Ezra Sacks’ story is
sufficiently eventful and specific to avoid seeming completely trite, but his
basic premise is so obvious—a clash between activism and conformity—that the
movie becomes laughably schematic. Here’s a scene about drugs! Here’s a campus
riot! Here’s a triumphant moment of sticking it to the uptight college power structure!

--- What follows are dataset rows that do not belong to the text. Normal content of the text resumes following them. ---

/-- No command faults or is refused, and none touches the queue of those that wait.
The model's own choices in it: logs 11, 14, 17. -/
def Obligations.CommandsComplete : Prop :=
  ∀ (i : Instr) (s : State), Completes i s (fun t => t.pending = s.pending)

/-- 20 R580, R584, 17 R514, 18 R530: while RESET_N holds the engine in reset, once the boot ROM has failed its own check, and in WATCH
and DORMANT, no command has an effect, apart from those of the always-on domain, the pins and the test port.
The model's own choices in it: log 17. -/
def Obligations.AsleepEngineIsInert : Prop :=
  ∀ (i : Instr) (s : State), awake s = false →
    (match i with
      | .look .. | .linkSignalDetect .. | .wakePin .. | .wake | .wakePatternDetect .. | .pcieReset | .pciePerstRise | .powerOnReset | .resetPin ..
      | .optionalSupplyLoss .. | .optionalSupplyReturn .. | .bypass .. | .idcode | .samplePreload .. | .extest | .clamp | .highz
      | .fuseKey .. | .fuseRead => False
      | _ => True) →
    exec i s = .next { s with out := [] }

/-- 17 R509, 20 R598, 13 R424, 17 R523: a step takes away no key-hash fuse; bits are set by FUSE_KEY alone, with RESET_N low, VPP_FUSE and VDDIO5 there; repair
entries and the flash are written by the commands that program them alone.
The model's own choices in it: logs 9, 17. -/
def Obligations.FusesOnlyGrow : Prop :=
  (∀ (K : BitVec 256) (s t : State), K &&& s.perm.fuses = K → step s = .next t → K &&& t.perm.fuses = K) ∧
  (∀ (i : Instr) (s t : State), exec i s = .next t →
    (t.perm.fuses = s.perm.fuses ∨ (∃ bits, i = .fuseKey bits ∧ s.pin.resetLow = true ∧ isAbsent s .vppFuse = false ∧ isAbsent s .vddio5 = false ∧
      t.perm.fuses = s.perm.fuses ||| bits)) ∧
    (t.perm.otp = s.perm.otp ∨ ∃ ok, i = .repairDone ok) ∧
    (t.perm.flash = s.perm.flash ∨ ∃ ok, i = .loadCatalogueDone ok))

/-- 00 R3 and the model's own form of memory (log 1): every step keeps the byte memories in their one canonical form, so that equal memories are
equal data.
The model's own choices in it: log 1. -/
def Obligations.MemoryStaysCanonical : Prop :=
  ∀ s t : State, s.memOk → step s = .next t → t.memOk

/-- 20 R580, 15 R453: after a power-on reset every register holds the reset word of its table, the memories list nothing and no
command waits; the reset cause is power-on, and the memory is in its canonical form.
The model's own choices in it: logs 1, 4, 5, 6, 7, 8, 9. -/
def Obligations.ResetState : Prop :=
  (∀ k, rd State.reset k = regReset k) ∧ State.reset.mem = [] ∧ State.reset.memOk ∧ State.reset.pending = [] ∧ regsOk State.reset ∧
  rd State.reset SYS_RESET_CAUSE = 1 ∧ State.reset.pwr.state = 0 ∧ catState State.reset = 0 ∧ awake State.reset = true ∧
  (∀ x, running State.reset x = false) ∧ State.reset.ctl.outst = [] ∧ twnMode State.reset = 0 ∧ chState State.reset 0 = 0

Oh, and because you knew this was coming, here’s the tastefully understated
ménage-a-trios scene! Sacks’ screenplay seems more like a to-do list than a
proper narrative. Most of the picture unfolds on the rarified grounds of
Harvard and Radcliffe. Nick sympathizes with the antiwar movement, but mostly
remains focused on his studies. Leonardo is a wild child determined to change
the world one article at a time. He’s also a brazen prankster, so during his
introductory scene, he feigns blindness as a way of cutting in line while
registering for classes. The idea is that Nick becomes fascinated by Leonardo’s
zest for life, while Leonardo secretly respects Nick’s diligence. As for Jessica,
she dates Leonardo first, then switches to Nick, and complications ensue.
Just
as Sacks’ script tends toward superficiality, Rob Cohen’s direction is
impatient, as if he’s afraid of lingering on human emotion. Not helping to
alleviate this problem are the leading men. Davis has a spacey quality, so he
seems crazed rather than eccentric, and Parker is hopelessly bland. Allen is uminous,
though she’s asked to spend far too much time gazing in wonder at her costars.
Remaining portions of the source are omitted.